------ PROVIDED DATA

-- ==== Sys2Proof/Machine/Cvt.lean ====
section
/-!
DEFINITION. Conversions (R137–R140, R147, R148, R203–R206).
-/

namespace Sys2Proof.Machine

open Sys2Proof

/-! ### Types -/

/-- An FP code as a format; an integer code as its width and whether it is signed. -/
inductive CvKind
  | int (w : Nat) (signed : Bool)
  | fp (f : Fmt)
  deriving DecidableEq, Repr

def cvKind : CvTy → CvKind
  | .i8 => .int 8 true | .i16 => .int 16 true | .i32 => .int 32 true | .i64 => .int 64 true
  | .u8 => .int 8 false | .u16 => .int 16 false | .u32 => .int 32 false | .u64 => .int 64 false
  | .f64 => .fp .f64 | .f32 => .fp .f32 | .bf16 => .fp .bf16 | .f16 => .fp .f16 | .e4m3 => .fp .e4m3 | .e5m2 => .fp .e5m2

/-- Values in an element. -/
def CvKind.vals : CvKind → Nat | .int .. => 1 | .fp f => fmtVals f

/-- A destination that stochastic rounding applies to (R147). -/
def stochOk : CvKind → Bool | .fp .bf16 => true | .fp .e4m3 => true | .fp .e5m2 => true | .fp .e2m1 => true | _ => false

/-- The mode of a conversion: none for stochastic rounding (R203). -/
def cvMode (r : Rnd) (fcr : BitVec 10) (stoch : Bool) : Option Rm :=
  match r with
  | .rne => some .rne | .rtz => some .rtz | .rdn => some .rdn | .rup => some .rup
  | .stoch => none
  | .dyn => if fcrSr fcr && stoch then none else some (fcrRm fcr)

/-- Limits of an integer type. -/
def intLo (w : Nat) (signed : Bool) : Int := if signed then -2 ^ (w - 1) else 0
def intHi (w : Nat) (signed : Bool) : Int := if signed then 2 ^ (w - 1) - 1 else 2 ^ w - 1
/-- The low bits of an element read as an integer type. -/
def intOf (w : Nat) (signed : Bool) (x : Word) : Int := if signed then sx x.toNat w else (x.toNat % 2 ^ w : Nat)
/-- An integer written to an element (R135). -/
def intPut (w : Nat) (signed : Bool) (x : Int) : Word :=
  if signed then sextWord (wrapN x w) w else BitVec.ofNat 64 (wrapN x w)

/-- A source value that a rounding works on: finite, or an integer. -/
def isFinite (k : CvKind) (x : Nat) : Bool :=
  match k with
  | .int .. => true
  | .fp f => match unpack f x with | .fin .. => true | _ => false

/-- One value converted to an FP format; an infinity raises no flag but the NV of an E4M3 destination, so no GL either (Table
10-4; assumption log 35). -/
def cvToFp (src : CvKind) (dst : Fmt) (mode : Rm) (ftz sat : Bool) (x : Elem) (j : Nat) : FOut :=
  match src with
  | .int w sg => fpFromInt dst mode ftz sat (intOf w sg x.val)
  | .fp f =>
    let r := fpConvert f dst mode ftz sat (x.valAt f j)
      (if x.grade = 0xFFFF ∨ fmtGraded f = false then none else some (gradeAt f x.grade j))
    match unpack f (x.valAt f j) with
    | .inf _ => { r with flags := r.flags &&& ~~~flGL }
    | _ => r

/-- One value converted to an integer, with its flags (Table 10-4). -/
def cvToInt (src : CvKind) (w : Nat) (sg : Bool) (mode : Rm) (sat : Bool) (x : Elem) : Int × BitVec 6 :=
  match src with
  | .int w' sg' =>
    let v := intOf w' sg' x.val
    (if sat then clampI v (intLo w sg) (intHi w sg) else v, 0)
  | .fp f => fpToInt f mode sat (intLo w sg) (intHi w sg) (x.valAt f 0)

/-- The values of an FP destination, SRS stepping at each finite one under stochastic rounding (R148) (assumption log 49). -/
def cvFpVals (src : CvKind) (dst : Fmt) (mode : Option Rm) (ftz sat : Bool) (x : Elem) (srs : BitVec 32) : List FOut × BitVec 32 :=
  (upTo (fmtVals dst)).foldl (fun (acc : List FOut × BitVec 32) j =>
    if src.vals ≤ j then (acc.1 ++ [{ pat := 0, grade := 0, flags := 0 }], acc.2)
    else match mode with
      | some m => (acc.1 ++ [cvToFp src dst m ftz sat x j], acc.2)
      | none =>
        let fin := match src with | .int .. => true | .fp f => isFinite src (x.valAt f j)
        let r := if fin then srsStep acc.2 else acc.2
        (acc.1 ++ [cvToFp src dst (.stoch r.toNat) ftz sat x j], r)) ([], srs)

def execVcvt (d a : VReg) (st dt : CvTy) (r : Rnd) (sat : Bool) (s : State) : Out :=
  runEl s { cls := .el, dst := [d], src := [a] } fun n e => do
    let x ← srcV a e
    let src := cvKind st
    match cvKind dt with
    | .int w sg =>
      let (v, fl) := cvToInt src w sg ((cvMode r n.fcr false).getD .rne) sat x
      fpTraps n e fl 0 [] 0
      modify fun s => s.setV d e { val := intPut w sg v, grade := 0xFFFF }
    | .fp f =>
      let (fs, srs) := cvFpVals src f (cvMode r n.fcr (stochOk (.fp f))) (ftzFor f n.fcr) sat x (← get).st.ctl.srs
      let gs := fs.map (·.grade)
      let y := packElem f (fs.map (·.pat)) gs
      let word : Grade := if fmtGraded f then y.grade else 0xFFFF
      fpTraps n e (fs.foldl (fun a r => a ||| r.flags) 0) (fmtP f) (if fmtGraded f then gs else []) word
      modify fun s => (s.setV d e { val := y.val, grade := word }).mapCtl fun c => { c with srs }

/-! ### SB4 (R138–R140, R205, R206) -/

/-- The value of a finite E3M5 code. -/
def sb4Scale (c : Nat) : Nat × Int := match unpack .e3m5 c with | .fin _ m e => (m, e) | _ => (0, 0)

/-- The block scale of the largest magnitude m × 2^e: the least code at or above a sixth of it, or 31. -/
def scaleFor (m : Nat) (e : Int) : Nat :=
  ((upTo 255).drop 1).find? (fun c => let (sm, se) := sb4Scale c; !gtDyadic m e (6 * sm) se) |>.getD 0xFE

/-- x ÷ s rounded to E2M1: the nibble and the flags OF and NX; under RTZ a quotient above 6 raises NX only (R205;
assumption log 36). -/
def quantOne (mode : Rm) (s : Bool) (m : Nat) (e : Int) (sm : Nat) (se : Int) : Nat × BitVec 6 :=
  let k := 48 + bitLen sm + (se - e).natAbs
  let n := m * 2 ^ k
  let r := roundTo .e2m1 mode s (n / sm) (e - se - k) (n % sm != 0)
  if r.ovf then (signBit .e2m1 s + 7, if mode = .rtz then flNX else flOF ||| flNX) else (packFin .e2m1 s r.m r.e, flagIf r.nx flNX)

/-- A value of the sequence: the element that supplied it, none for padding, and the value. -/
abbrev SeqVal := Option Nat × Fv

/-- Nibbles of a block, SRS stepping at each value that is no padding. -/
def quantVals (mode : Option Rm) (sm : Nat) (se : Int) : List SeqVal → BitVec 32 → List Nat × BitVec 32 × List (Nat × BitVec 6)
  | [], r => ([], r, [])
  | (el, v) :: l, r =>
    let r' := match mode, el with | none, some _ => srsStep r | _, _ => r
    let (nib, fl) := match v with
      | .fin s m e => quantOne (match mode with | some x => x | none => .stoch r'.toNat) s m e sm se
      | _ => (0, 0)
    let (ns, r'', fls) := quantVals mode sm se l r'
    (nib :: ns, r'', match el with | some i => (i, fl) :: fls | none => fls)

/-- One block of fourteen values: its slot, SRS, and the flags recorded. -/
def quantBlock (mode : Option Rm) (vs : List SeqVal) (srs : BitVec 32) : Nat × BitVec 32 × List (Nat × BitVec 6) :=
  let bad := vs.filter fun x => match x.2 with | .fin .. => false | _ => true
  if bad ≠ [] then (0xFF, srs, bad.filterMap fun x => x.1.map fun e => (e, flNV))
  else
    let amax := vs.foldl (fun (a : Nat × Int) x => match x.2 with
      | .fin _ m e => if gtDyadic m e a.1 a.2 then (m, e) else a
      | _ => a) (0, 0)
    if amax.1 = 0 then (0, srs, [])
    else
      let c := scaleFor amax.1 amax.2
      let (sm, se) := sb4Scale c
      let (ns, r, fls) := quantVals mode sm se vs srs
      (c + 256 * packVals 4 ns, r, fls)

/-- Cut a list into blocks of fourteen, the last one padded with zeros. -/
def blocks14 : Nat → List SeqVal → List (List SeqVal)
  | 0, _ => []
  | k + 1, l => if l = [] then [] else
      (l.take 14 ++ List.replicate (14 - l.length) (none, .fin false 0 0)) :: blocks14 k (l.drop 14)

def execVquant (d a : VReg) (sf : FpF) (r : Rnd) (s : State) : Out :=
  runVec s { cls := .wh, dst := [d], src := [a] } fun n => do
    let s0 ← get
    let f := fpOf sf
    -- an inactive element contributes zeros and steps SRS no more than padding does (R148, R205)
    let xs : List (Option Nat × Elem) ← (upTo n.vl).mapM fun e => do
      if s0.isActive n e then return (some e, ← srcV a e) else return (none, { val := 0, grade := 0xFFFF })
    let seq : List SeqVal := (xs.map fun x => (upTo (fmtVals f)).map fun j => (x.1, unpack f (x.2.valAt f j))).flatten
    let (slots, srs, fls) := (blocks14 40 seq).foldl (fun (acc : List Nat × BitVec 32 × List (Nat × BitVec 6)) b =>
      let (x, r, fl) := quantBlock (cvMode r n.fcr true) b acc.2.1
      (acc.1 ++ [x], r, acc.2.2 ++ fl)) ([], s0.st.ctl.srs, [])
    raiseFlags n fls
    modify fun s => (s.putAll d (slots.zipIdx.map fun (x, i) => (i, { val := BitVec.ofNat 64 x, grade := 0xFFFF }))).mapCtl
      fun c => { c with srs }

/-- Element i of a slot in a format: exact, or nan(4) under a NaN scale (R140). -/
def sb4Elem (f : Fmt) (slot : Word) (i : Nat) : Nat :=
  let c := slot.toNat % 256
  let nib := slot.toNat / 2 ^ (4 * i + 8) % 16
  let sg := 8 ≤ nib
  if c = 0xFF then nanC f false 4
  else
    let (sm, se) := sb4Scale c
    match unpack .e2m1 nib with
    | .fin _ m e => (fpFromDyadic f .rne false false sg (m * sm) (e + se)).1
    | _ => 0

def execVdequant (d a : VReg) (t : FpF) (_r : Rnd) (_x : Bool) (s : State) : Out :=
  runVec s { cls := .wh, dst := [d], src := [a], plainSrc := [a] } fun n => do
    let f := fpOf t
    let s0 ← get
    let mut out : List (Nat × Elem) := []
    for e in s0.activeList n do
      let ps := (upTo (fmtVals f)).map fun j =>
        let i := fmtVals f * e + j
        sb4Elem f (s0.v a (i / 14)).val (i % 14)
      let gs := ps.map fun p => match unpack f p with | .fin .. => fmtP f | _ => 0
      let y := packElem f ps gs
      fpTraps n e 0 (fmtP f) gs y.grade
      out := out ++ [(e, y)]
    modify fun s => s.putAll d out

end Sys2Proof.Machine
end

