/-- The strand record (Table 27-2), for a core's division, a slot, and whether the slot is MXO.OWNER. -/
def recordParts (t : Strand) (tstat : Word) (div slot : Nat) (own : Bool) : List ImgPart :=
  let c := t.ctl
  let r := t.trap
  let qn := t.pend.length + t.vq.length
  [(0, 8, t.pc.toNat),
   (8, 8, (if t.mode = .s then 1 else 0) + qn % 64 * 2 + t.pend.length % 64 * 128 + div % 4 * 2 ^ 13 + slot % 4 * 2 ^ 15 +
      (if own then 2 ^ 17 else 0))] ++
  ((List.finRange 32).drop 1).map (fun i => (8 + 8 * i.val, 8, (t.regs.g[i]).toNat)) ++
  (List.finRange 16).map (fun i => (264 + 8 * i.val, 8, (t.regs.f[i]).val.toNat)) ++
  (List.finRange 16).map (fun i => (392 + 2 * i.val, 2, (t.regs.f[i]).grade.toNat)) ++
  [(424, 8, c.vl % 256 + c.vms.toNat * 2 ^ 8 + c.vei.toNat * 2 ^ 12 + c.gth.toNat * 2 ^ 19 + c.fcr.toNat * 2 ^ 25 +
      c.fflags.toNat * 2 ^ 35),
   (432, 8, c.vstr.toNat), (440, 8, c.fxr.toNat), (448, 8, c.srs.toNat),
   (456, 8, r.tvec.toNat), (464, 8, r.tpc.toNat), (472, 8, r.tval.toNat), (480, 8, r.tres.toNat),
   (488, 8, r.tscr0.toNat), (496, 8, r.tscr1.toNat),
   (504, 8, r.tcause.toNat + r.telem.toNat * 2 ^ 8 + r.tqpos.toNat * 2 ^ 15 + tstat.toNat % 2 ^ 14 * 2 ^ 21)] ++
  (List.finRange 12).map (fun i => (512 + 16 * i.val, 16, (t.regs.m[i]).toNat)) ++
  (List.finRange 48).map (fun i => (704 + i.val, 1, t.tags.vlen[i])) ++
  ([1, 2] : List Nat).map (fun i => (744 + 8 * i, 8, match t.vq[i]? with
    | some n => if n.begun then n.fxr.toNat else 0
    | none => 0)) ++
  ((t.pend ++ t.vq).zipIdx.map fun x =>
    entryParts (768 + 40 * x.2) x.1 (if x.2 = 0 ∨ x.2 = t.pend.length then c.vei.toNat else x.1.start)).flatten

/-- A plane tag (Table 27-5). -/
def tagParts (o so : Nat) (k : PlaneTag) : List ImgPart :=
  (o, 8, (if k.valid then 1 else 0) + k.fmt % 8 * 2 + k.n % 128 * 16) ::
  (List.finRange 64).map fun i => (so + 2 * i.val, 2, (k.sw[i]).toNat)

/-- The tiles that a slot owns (R43). -/
def ownedTiles (div slot : Nat) : List (Fin 4) := (List.finRange 4).filter fun t => tileOwned div slot t.val

/-- Bytes of a tile row. -/
def rowBytes (kind : Nat) : Nat := kindCols kind * kindSize kind

/-- The values of a tile in physical row order (R222). -/
def tileRows (s : State) (core : Nat) (t : Fin 4) : List ImgPart :=
  let k := (s.coreOf core).tiles[t]
  let h := kindRows k.kind
  let b := rowBytes k.kind
  (upTo h).map fun i => (327680 + tileBytes * t.val + (i + k.rho) % h * b, b, Memory.readN s.onchip (tileKey core t.val (i * b)) b)

/-- The entry of a tile in the matrix control block (Tables 27-4, 27-5). -/
def tileBlock (s : State) (core : Nat) (t : Fin 4) : List ImgPart :=
  let k := (s.coreOf core).tiles[t]
  let o := 2328 + 328 * t.val
  [(o, 8, k.kind % 4 + k.rho % 64 * 4)] ++
  (List.finRange 64).map (fun i => (o + 8 + i.val, 1, k.rowGrade[i])) ++
  (List.finRange 64).map (fun i => (o + 72 + 4 * i.val, 4, (k.rmax[i]).toNat))

/-- Elements 0 to VLEN − 1 of a register with their grade words. -/
def regParts (t : Strand) (r : Fin 48) : List ImgPart :=
  let es := (List.finRange 128).filter fun e => decide (e.val < t.tags.vlen[r])
  es.map (fun e => (4096 + 1280 * r.val + 8 * e.val, 8, (t.regs.v[r][e]).val.toNat)) ++
  es.map fun e => (5120 + 1280 * r.val + 2 * e.val, 2, (t.regs.v[r][e]).grade.toNat)

/-- The parts of an image beside its record (R435): registers, lane slices, tiles, the matrix control block, and the planes. -/
structure ImgSet where
  regs : List (Fin 48)
  lanes : List Nat
  tiles : List (Fin 4)
  block : Bool
  planes : List Nat
  deriving DecidableEq, Repr

/-- The parts that a save writes: those that are dirty, and those that no earlier image of the strand holds (R435). -/
def State.dirtySet (s : State) (t : Strand) (core div slot : Nat) (own : Bool) : ImgSet :=
  let k := s.coreOf core
  let first := t.sched.saved.isNone
  let newOwner := !(t.sched.saved.any fun z => z.2.2)
  let tiles := (ownedTiles div slot).filter fun i => first || (k.tiles[i]).dirty
  let planes := if own then (if newOwner || k.activeDirty then [0] else []) ++ (if newOwner || k.shadowDirty then [1] else []) else []
  { regs := (List.finRange 48).filter fun r => first || t.tags.vdirty[r]
    lanes := t.tags.laneValid.filter fun j => decide (j < laneCount div) && (first || t.tags.laneDirty.contains j)
    tiles, planes, block := !tiles.isEmpty || !planes.isEmpty }

/-- The parts that the image has and a save does not write. -/
def ImgSet.kept (w : ImgSet) (t : Strand) (div slot : Nat) (own : Bool) : ImgSet :=
  { regs := (List.finRange 48).filter fun r => !w.regs.contains r
    lanes := t.tags.laneValid.filter fun j => decide (j < laneCount div) && !w.lanes.contains j
    tiles := (ownedTiles div slot).filter fun i => !w.tiles.contains i
    block := !w.block
    planes := if own then ([0, 1] : List Nat).filter fun p => !w.planes.contains p else [] }

/-- Where the planes stand in an image. -/
def planeOff (p : Nat) : Nat := if p = 0 then 376832 else 524288

/-- Offset and length of each part of a set. -/
def ImgSet.ranges (w : ImgSet) (vlen : Fin 48 → Nat) : List (Nat × Nat) :=
  (if w.block then [(2048, 2048)] else []) ++
  (w.regs.map fun r => [(4096 + 1280 * r.val, 8 * vlen r), (5120 + 1280 * r.val, 2 * vlen r)]).flatten ++
  w.lanes.map (fun j => (65536 + 4096 * j, 4096)) ++
  w.tiles.map (fun i => (327680 + tileBytes * i.val, tileBytes)) ++
  w.planes.map fun p => (planeOff p, planeBytes)

/-- What a save writes of a set word by word: registers, tiles, and the control block of the slot's tiles and of an owner's planes
(R434, R435). -/
def dataParts (s : State) (t : Strand) (core div slot : Nat) (own : Bool) (w : ImgSet) : List ImgPart :=
  let k := s.coreOf core
  (w.regs.map (regParts t)).flatten ++ (w.tiles.map (tileRows s core)).flatten ++
  (if w.block then
    ((ownedTiles div slot).map (tileBlock s core)).flatten ++
    (if own then [(2048, 8, if k.skf then 1 else 0)] ++ tagParts 2056 2072 k.active ++ tagParts 2064 2200 k.shadow else [])
   else [])
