-- ==== Sys2Proof/Machine/Dispatch.lean ====
section
/-!
DEFINITION. The instructions' meanings: one arm for each constructor, each one call.
-/

namespace Sys2Proof.Machine

open Sys2Proof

------------

▸ EXERCISE PROMPT
Referring to the material above, set down exactly the lines between the line with "let planes := if" and the line with "first || t.tags.vdirty[r]", inclusive, and no other lines.

▸ RESULT OF THIS EXERCISE
  let planes := if own then (if newOwner || k.activeDirty then [0] else []) ++ (if newOwner || k.shadowDirty then [1] else []) else []
  { regs := (List.finRange 48).filter fun r => first || t.tags.vdirty[r]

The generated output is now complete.